The origins of the exporters’ crisis lie in the economic recessions that the United States and Europe experienced due to the 2008 financial crash. These countries were major consumers of Chinese goods, notably low-cost manufactured products.

Lost revenue slowed China's economy, leading to lower Chinese demand for commodities and goods. This caused commodity prices to fall and global exports to decline.

The Most Vulnerable Countries

The map below shows the 16 most vulnerable countries.

 

 

They can be divided into four categories: heavyweights, critical periphery, Pacific countries, and African countries. The four heavyweight countries—China, Russia, Saudi Arabia, and Germany—are regional powers and have large enough economies to create ripple effects in other nations’ economies.

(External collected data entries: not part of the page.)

/-- Entries from the head onward, without gap, that a pop in this cycle counts (R219). -/
def presentNow (cyc : Nat) : List QEntry → Nat
  | [] => 0
  | e :: r => match e.present with
    | some w => if w < cyc then presentNow cyc r + 1 else 0
    | none => 0

/-- `FILLED` (R218). -/
def filled (s : State) (q : Queue) : Nat := presentNow s.cyc q.ents

def queuesOf (os : List Opnd) : List Nat := os.filterMap fun o => match o with
  | .q n => some n.val
  | _ => none

/-- The ownership check of R220 on every queue named: all have one owner, and the trap reports the first of `qs`. Its second detail
is 0 (entry 20). Entries give their sources before D, but `qcnt` and `qclr` D before A (entry 58). -/
def owns (x : Iss) (qs : List Nat) : Except Stop Unit :=
  match qs with
  | [] => .ok ()
  | q :: _ => if (x.s.core x.core).qOwner = some x.th.ctag then .ok ()
    else .error (.trap (eRights (detail (0x10 + q) 6 0 3) 0) none)

/-- R18: the source queues hold what is popped, and the destination has room after the pops. -/
def queueReady (x : Iss) (srcs dsts : List Nat) : Except Stop Unit :=
  let popsOf (q : Nat) : Nat := (srcs.filter fun p => p == q).length
  if srcs.all (fun q => decide (popsOf q ≤ filled x.s (x.s.queue x.core q)))
    && dsts.all (fun q => decide ((x.s.queue x.core q).ents.length - popsOf q < queueDepth q)) then .ok ()
  else .error (.hold .queue x.s)

/-- Ownership and availability of an instruction's queue operands. -/
def queues (x : Iss) (srcs dsts : List Opnd) : Except Stop Unit := do
  let a := queuesOf srcs
  let b := queuesOf dsts
  x.owns (a ++ b)
  x.queueReady a b

/-- A queue without the entry of a push, which is discarded with its error (R228). -/
def dropEntry (s : State) (c q seq : Nat) : State :=
  let qu := s.queue c q
  dropErr (s.setQueue c q { qu with
    head := BitVec.ofNat 4 ((qu.head.toNat + 1) % queueDepth q), ents := qu.ents.filter fun e => e.seq != seq }) (.queue c q seq)

/-- A queue's oldest entry popped; a poisoned one traps and is discarded, and no other entry moves (R28, R228, R231). `stored`
says that a store pops it (R232). -/
def pop (x : Iss) (q : Nat) (stored : Bool) : Except Stop (VReg × Iss) :=
  let qu := x.s.queue x.core q
  match qu.ents with
  | [] => .error (.hold .queue x.s)
  | e :: r =>
    let s := x.s.setQueue x.core q { qu with head := BitVec.ofNat 4 ((qu.head.toNat + 1) % queueDepth q), ents := r }
    let site := ErrSite.queue x.core q e.seq
    match e.poison, errAt x.s site with
    | some da, _ => .error (.trap (if stored then eMachine 3 0 else eMachine 5 da)
        (some fun s => countUe (dropEntry s x.core q e.seq) x.cl 5 (x.core % 8)))
    | none, some true => .error (.trap (eMachine 3 0) (some fun s => countUe (dropEntry s x.core q e.seq) x.cl 3 (x.core % 8)))
    | none, some false => .ok (e.val, { x with s := countCe (dropErr s site) x.cl, extra := x.extra + 2 })
    | none, none => .ok (e.val, { x with s := s })
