-- ==== Sys2Proof/Machine/Barrier.lean ====
section
/-! DEFINITION. Barriers (R288 to R300): `wait`, the gaffer, the marver and releases; and the end of a freeze (R303). -/

namespace Sys2Proof.Machine

def updBarrier (s : State) (l g : Nat) (f : Barrier → Barrier) : State :=
  s.updGroup l g fun x => { x with barrier := f x.barrier }

/-! ### Members (R289) -/

/-- The thread of a group that has a rank. -/
def memberThread (s : State) (l g i : Nat) : Option (Nat × Thread) := (groupThreads s l g).find? fun e => e.2.rank == i

/-- The members a mask names. -/
def maskMembers (m : BitVec 256) : List Nat := (List.range 256).filter fun i => m.getLsbD i

/-- A member whose wait cannot be bound traps, with the PC at its `wait` (R289, R300). -/
def trapMember (s : State) (l g i reason : Nat) (second : Word) : State :=
  let s1 := updBarrier s l g fun b => { b with waits := b.waits.erase i }
  match memberThread s1 l g i with
  | some (k, t) => takeTrap (s1.setThread k { t with pc := t.pc - 1 }) k (eNotMember t.rank reason second)
  | none => s1

/-! ### `wait` (R300) -/

/-- `wait` (R300): it waits for the stores in the buffer. What else its core has under way is ordered before its release, and the
accesses that follow that release wait for it (R297, R336). -/
def execWait (c : Ctl) (s : State) : Host.Outcome State Fault Refusal :=
  issue (.wait c) s fun x =>
    let n := match x.s.group? x.th.launch x.th.group with
      | some g => g.barrier.mcount
      | none => 0
    if x.th.status.getLsbD 12 then .error (.trap (eNotMember x.th.rank 3 0) none)
    else if n ≤ x.th.rank ∨ x.th.handle.isSome then .error (.trap (eNotMember x.th.rank 0 0) none)
    else
      let (now, s1) := publishBuffer [] (.waitArrive x.th.launch x.th.group x.th.rank) x.s x.core
      let s2 := updBarrier s1 x.th.launch x.th.group fun b => { b with know := b.know.set x.th.rank (s1.core x.core).sent }
      .ok { x with s := if now then later 1 .waitArrival [x.th.launch, x.th.group, x.th.rank] s2 else s2, st := .waiting }

/-! ### The marver (R296, R297) -/

/-- How long ago an entry was inserted; sequence numbers wrap (R296). -/
def Barrier.age (b : Barrier) (e : MEntry) : Nat := (b.nextSeq - e.seq).toNat

/-- The oldest unfired entry that contains a member. -/
def Barrier.oldest (b : Barrier) (i : Nat) : Option (Nat × MEntry) :=
  (b.entries.filter fun e => e.2.mask.getLsbD i).foldl (fun r e => match r with
    | some q => if b.age q.2 < b.age e.2 then some e else r
    | none => some e) none

/-- Whether every member of an entry is bound to it or has exited. -/
def Barrier.complete (b : Barrier) (e : MEntry) : Bool :=
  (maskMembers e.mask).all fun i => b.exited.contains i || b.waits.get? i == some (.bound e.seq.toNat)

/-- Step 3 of R297 for one member. -/
def bindMember (l g : Nat) (s : State) (i : Nat) : State :=
  match s.group? l g with
  | none => s
  | some x =>
    let b := x.barrier
    match b.oldest i with
    | some e => updBarrier s l g fun b => { b with waits := b.waits.set i (.bound e.2.seq.toNat) }
    | none => match b.gstate with
      | .fault => trapMember s l g i 1 (BitVec.ofNat 64 (b.frec.toNat + 2 ^ 32 * b.fkind.toNat))
      | .done => trapMember s l g i 2 (b.gpc.setWidth 64)
      | .idle | .run => updBarrier s l g fun b => { b with waits := b.waits.set i .pending }

/-- Every pending wait bound, or trapped (R297, R294). -/
def bindPending (s : State) (l g : Nat) : State :=
  match s.group? l g with
  | none => s
  | some x => (x.barrier.waits.filter fun w => w.2 == .pending).foldl (fun s w => bindMember l g s w.1) s

/-- `WAIT_ARRIVAL` (R297): one that comes during a halt arrives in the cycle after issue resumes (R306). -/
def execWaitArrival (s : State) : Host.Outcome State Fault Refusal :=
  match s.args with
  | [l, g, i] => match haltOf s l with
    | some pid => .next (match s.halts.get? pid with
        | some h => holdEvent s pid ⟨(h.taken.getD (h.older.getD s.cyc)) + 1, .waitArrival, [l, g, i]⟩
        | none => s)
    | none => .next (bindMember l g s i)
  | _ => .next s

/-- Cycles by which the release of an entry that fires now is held, for a group whose span is frozen (R303). -/
def releaseHold (s : State) (l g : Nat) : Nat :=
  match s.group? l g with
  | some x => match x.freeze, groupCores s l g with
    | some (c, _, _), n :: _ => ((s.cyc - c) / s.rotLen n + 1) * s.rotLen n
    | _, _ => 0
  | none => 0

/-- `MARVER_FIRE` (R297): step 1 for one entry. The release of one that fires in the cycle of a halt is held with its offset (R305). -/
def execMarverFire (s : State) : Host.Outcome State Fault Refusal :=
  match s.args with
  | [l, g, n] => match s.group? l g with
    | some x => match x.barrier.entries.get? n with
      | some e =>
        if x.barrier.complete e then
          let d := 1 + releaseHold s l g
          let s1 := updBarrier s l g fun b => { b with
            entries := b.entries.erase n, rls := b.rls.set e.seq.toNat (e.mask, s.cyc + d) }
          let ev : Pending := ⟨s.cyc + d, .barrierRelease, [l, g, e.seq.toNat]⟩
          .next (match haltOf s l with
            | some pid => holdEvent s1 pid ev
            | none => { s1 with pending := s1.pending ++ [ev] })
        else .next s
      | none => .next s
    | none => .next s
  | _ => .next s

/-- What the members that wait at a mask knew when they waited (R299, R338). -/
def Barrier.joined (b : Barrier) (m : BitVec 256) : Know :=
  (maskMembers m).foldl (fun k i => if b.waits.has i then Know.join k (b.know.getD i []) else k) []

/-- A member released: READY from now on, its deep-idle state ended, its core refreshed with what every member knew (R297, R299,
R300). -/
def releaseMember (l g : Nat) (know : Know) (s : State) (i : Nat) : State :=
  match s.group? l g with
  | none => s
  | some x =>
    if x.barrier.exited.contains i then s
    else
      let s1 := updBarrier s l g fun b => { b with waits := b.waits.erase i }
      match memberThread s1 l g i with
      | some (k, t) =>
        if t.st = .waiting then
          let t1 := { t with
            st := .ready, cause := none, readyAt := max t.readyAt s.cyc, status := t.status &&& ~~~(0x4000 : BitVec 32) }
          refreshCore (s1.setThread k t1) (coreOf k) know
        else s1
      | none => s1

/-- `BARRIER_RELEASE` (R297). -/
def execBarrierRelease (s : State) : Host.Outcome State Fault Refusal :=
  match s.args with
  | [l, g, n] => match s.group? l g with
    | some x => match x.barrier.rls.get? n with
      | some (m, _) =>
        let s1 := updBarrier s l g fun b => { b with rls := b.rls.erase n }
        .next ((maskMembers m).foldl (releaseMember l g (x.barrier.joined m)) s1)
      | none => .next s
    | none => .next s
  | _ => .next s

/-! ### The gaffer (R290 to R295) -/

/-- A barrier record's fields (R291). -/
structure Rec where
  op : Nat
  flags : Nat
  count : Nat
  target : Nat
  mask : Nat
  rest : Nat
  deriving DecidableEq, Repr

def recOf (bs : List Byte) : Rec :=
  let f (i n : Nat) : Nat := ofBytes ((bs.drop i).take n)
  ⟨f 0 1, f 1 1, f 2 2, f 4 4, f 8 32, f 40 24⟩

/-- The fault kind of a record at an index, 0 where it passes (R291). -/
def Rec.check (r : Rec) (idx n : Nat) : Nat :=
  if r.op < 1 ∨ 3 < r.op then 1
  else if r.flags ≠ 0 then 2
  else if (r.op = 3) ≠ (r.count = 0) then 3
  else if (if r.op = 2 then decide (idx ≤ r.target) else r.target != 0) then 7
  else if r.op = 1 ∧ r.mask = 0 then 4
  else if r.op = 1 ∧ r.mask / 2 ^ n ≠ 0 then 5
  else if (r.op ≠ 1 ∧ r.mask ≠ 0) ∨ r.rest ≠ 0 then 6
  else 0

/-- The gaffer in FAULT (R294). -/
def Barrier.fail (b : Barrier) (kind : Nat) : Barrier :=
  { b with gstate := .fault, fkind := BitVec.ofNat 8 kind, frec := b.gpc, pfb := [], reads := [] }

/-- `GPC` moved, its record consumed. -/
def Barrier.goto (b : Barrier) (pc : BitVec 32) (back : Bool) : Barrier :=
  { b with gpc := pc, back := back, pfb := b.pfb.filter fun p => p.1 != b.gpc.toNat }

/-- One step of the record at `GPC` (R293). -/
def Barrier.step (b : Barrier) (bs : List Byte) : Barrier :=
  let r := recOf bs
  let kind := if bs.isEmpty then 9 else r.check b.gpc.toNat b.mcount
  if kind ≠ 0 then b.fail kind
  else if b.back ∧ r.op ≠ 1 then b.fail 7
  else if r.op = 1 then
    let rep := if b.rep = 0 then BitVec.ofNat 16 r.count else b.rep
    match b.entries.freeKey 32 0 with
    | none => { b with rep := rep }
    | some e =>
      let b1 := { b with
        entries := b.entries.set e ⟨BitVec.ofNat 256 r.mask, b.nextSeq⟩, nextSeq := b.nextSeq + 1, rep := rep - 1 }
      if rep = 1 then b1.goto (b.gpc + 1) false else b1
  else if r.op = 2 then
    let tgt := BitVec.ofNat 32 r.target
    match b.lstk with
    | (i, left) :: rest =>
      if i = b.gpc then
        if left = 1 then { b with lstk := rest }.goto (b.gpc + 1) false
        else { b with lstk := (i, left - 1) :: rest }.goto tgt true
      else if r.count = 1 then b.goto (b.gpc + 1) false
      else if 4 ≤ b.lstk.length then b.fail 8
      else { b with lstk := (b.gpc, BitVec.ofNat 16 (r.count - 1)) :: b.lstk }.goto tgt true
    | [] =>
      if r.count = 1 then b.goto (b.gpc + 1) false
      else { b with lstk := [(b.gpc, BitVec.ofNat 16 (r.count - 1))] }.goto tgt true
  else { b with gstate := .done, pfb := [], reads := [] }

/-- Whether the gaffer takes a step in a cycle: it runs, and the record is in `PFB`. Whether a MASK record finds a free entry is
seen after the firings of the cycle (R293, R297). -/
def Barrier.canStep (b : Barrier) : Bool := b.gstate == .run && b.pfb.any fun p => p.1 == b.gpc.toNat

/-- `GAFFER_STEP` (R293): step 2 of R297, and then the pending waits of step 3. -/
def execGafferStep (s : State) : Host.Outcome State Fault Refusal :=
  match s.args with
  | [l, g] => match s.group? l g with
    | some x => match x.barrier.pfb.find? fun p => p.1 == x.barrier.gpc.toNat with
      | some (_, bs) =>
        if x.barrier.gstate = .run then .next (bindPending (updBarrier s l g fun b => b.step bs) l g) else .next s
      | none => .next s
    | none => .next s
  | _ => .next s

/-- The record a gaffer reads next: the first one, along the records `PFB` holds from `GPC` on, that it lacks (R293, R295). After
a record whose read is outstanding the next one is known only where that record is a LOOP's target, and so a MASK record; `tgt`
says so. -/
def Barrier.nextRead (b : Barrier) : Nat → Bool → Nat → List (BitVec 32 × BitVec 16) → Option Nat
  | 0, _, _, _ => none
  | fuel + 1, tgt, i, stk =>
    match b.pfb.find? fun p => p.1 == i with
    | none => if !b.reads.contains i then some i else if tgt then b.nextRead fuel false (i + 1) stk else none
    | some (_, bs) =>
      let r := recOf bs
      if r.op = 1 then b.nextRead fuel false (i + 1) stk
      else if r.op = 2 then
        match stk with
        | (j, left) :: rest =>
          if j.toNat = i then (if left = 1 then b.nextRead fuel false (i + 1) rest else b.nextRead fuel true r.target ((j, left - 1) :: rest))
          else if r.count = 1 then b.nextRead fuel false (i + 1) stk
          else b.nextRead fuel true r.target ((BitVec.ofNat 32 i, BitVec.ofNat 16 (r.count - 1)) :: stk)
        | [] =>
          if r.count = 1 then b.nextRead fuel false (i + 1) []
          else b.nextRead fuel true r.target [(BitVec.ofNat 32 i, BitVec.ofNat 16 (r.count - 1))]
      else none

/-- A prefetch read sent, where `PFB` has room and the next record is known (R295). -/
def gafferPrefetch (s : State) (l g : Nat) : State :=
  match s.group? l g with
  | none => s
  | some x =>
    let b := x.barrier
    if b.gstate = .run ∧ b.pfb.length + b.reads.length < 8 then
      match b.nextRead 9 b.back b.gpc.toNat b.lstk with
      | some i => trip .gafferRecordRead [l, g, i] (updBarrier s l g fun b => { b with reads := b.reads ++ [i] })
      | none => s
    else s

/-- The barrier segment of a launch (R290, R391). -/
def barrierSegment (s : State) (l : Nat) : Option Segment :=
  (s.launch? l).bind fun x => x.barrierIdx.bind fun i => (s.contexts.get? x.ctag.toNat).map fun c => c.descs.getD i .null

/-- A location the lead cluster's memory port reads for a context: none while its page is not resident (R290, R319). -/
def portLoc (s : State) (cl : Nat) (ctag : BitVec 16) (da : Nat) : Option Nat :=
  if isWindow da then some da
  else (cached s cl ctag da).bind fun e => pageLoc ((s.pidOf ctag).getD 0) e da

/-- `GAFFER_RECORD_READ` (R290, R295): a record that is not resident is waited for. -/
def execGafferRecordRead (s : State) : Host.Outcome State Fault Refusal :=
  match s.args with
  | [l, g, i] => match s.group? l g, s.launch? l, barrierSegment s l with
    | some x, some la, some sg =>
      let put (s : State) (bs : List Byte) : State := updBarrier s l g fun b => { b with
        pfb := b.pfb ++ [(i, bs)], reads := b.reads.filter fun r => r != i }
      let da := (sg.base.toNat + 64 * i) % 2 ^ 56
      if !x.barrier.reads.contains i then .next s
      else if sg.limit.toNat < 64 * i + 64 then .next (put s [])
      else match portLoc s x.lead la.ctag da with
        | none => .next (later 1 .gafferRecordRead [l, g, i] (joinMiss s x.lead la.ctag da .prefetch))
        | some loc => match Iss.memErrors s loc 64 with
          | (s1, _, some _) => .next (put s1 [])
          | (s1, _, none) => .next (put s1 (readBytes s1 loc 64))
    | _, _, _ => .next s
  | _ => .next s

/-! ### The end of a freeze (R303) -/

/-- `SPAN_FREEZE_END` (R303): the span takes up issue, or stays frozen for another rotation while a stalled instruction
cannot issue. -/
def execSpanFreezeEnd (s : State) : Host.Outcome State Fault Refusal :=
  match s.args with
  | [l, g] => match s.group? l g with
    | some x => match x.freeze, groupCores s l g with
      | some (_, ks, clear), n :: _ =>
        let s1 := s.setGroup l g { x with freeze := none }
        if clear ∨ ks.isEmpty then .next s1
        else
          let s2 := shiftSpan s l g s.cyc (s.rotLen n)
          .next (later (s.rotLen n) .spanFreezeEnd [l, g] s2)
      | some _, [] => .next (s.setGroup l g { x with freeze := none })
      | none, _ => .next s
    | none => .next s
  | _ => .next s

end Sys2Proof.Machine
end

The critical periphery includes Azerbaijan, Kazakhstan, Turkmenistan, Mongolia, and Nigeria. The fates of these countries matter due to their relationships with major powers. In each case, instability and economic collapse could trigger a new crisis or worsen existing ones for nearby regional powers.

A group of countries around the Pacific—Chile, Taiwan, Australia, and South Korea—has been highly exposed to the exporters’ crisis but has yet to see the full impact. In the African countries that are most exposed—South Africa, Zambia, and Angola—the crisis could serve as a catalyst for regime change after decades of consistent rule.

They Can’t Do Anything but Hope

Exporters depend on importers to help them out of economic hardship. Prospects for recovery remain bleak because importers are not buying enough goods to offset the effects of the crisis.

Another solution is that exporters could increase domestic demand. However, doing this is very difficult. Thus, export-dependent countries will stay in crisis for as long as the global economy remains lethargic.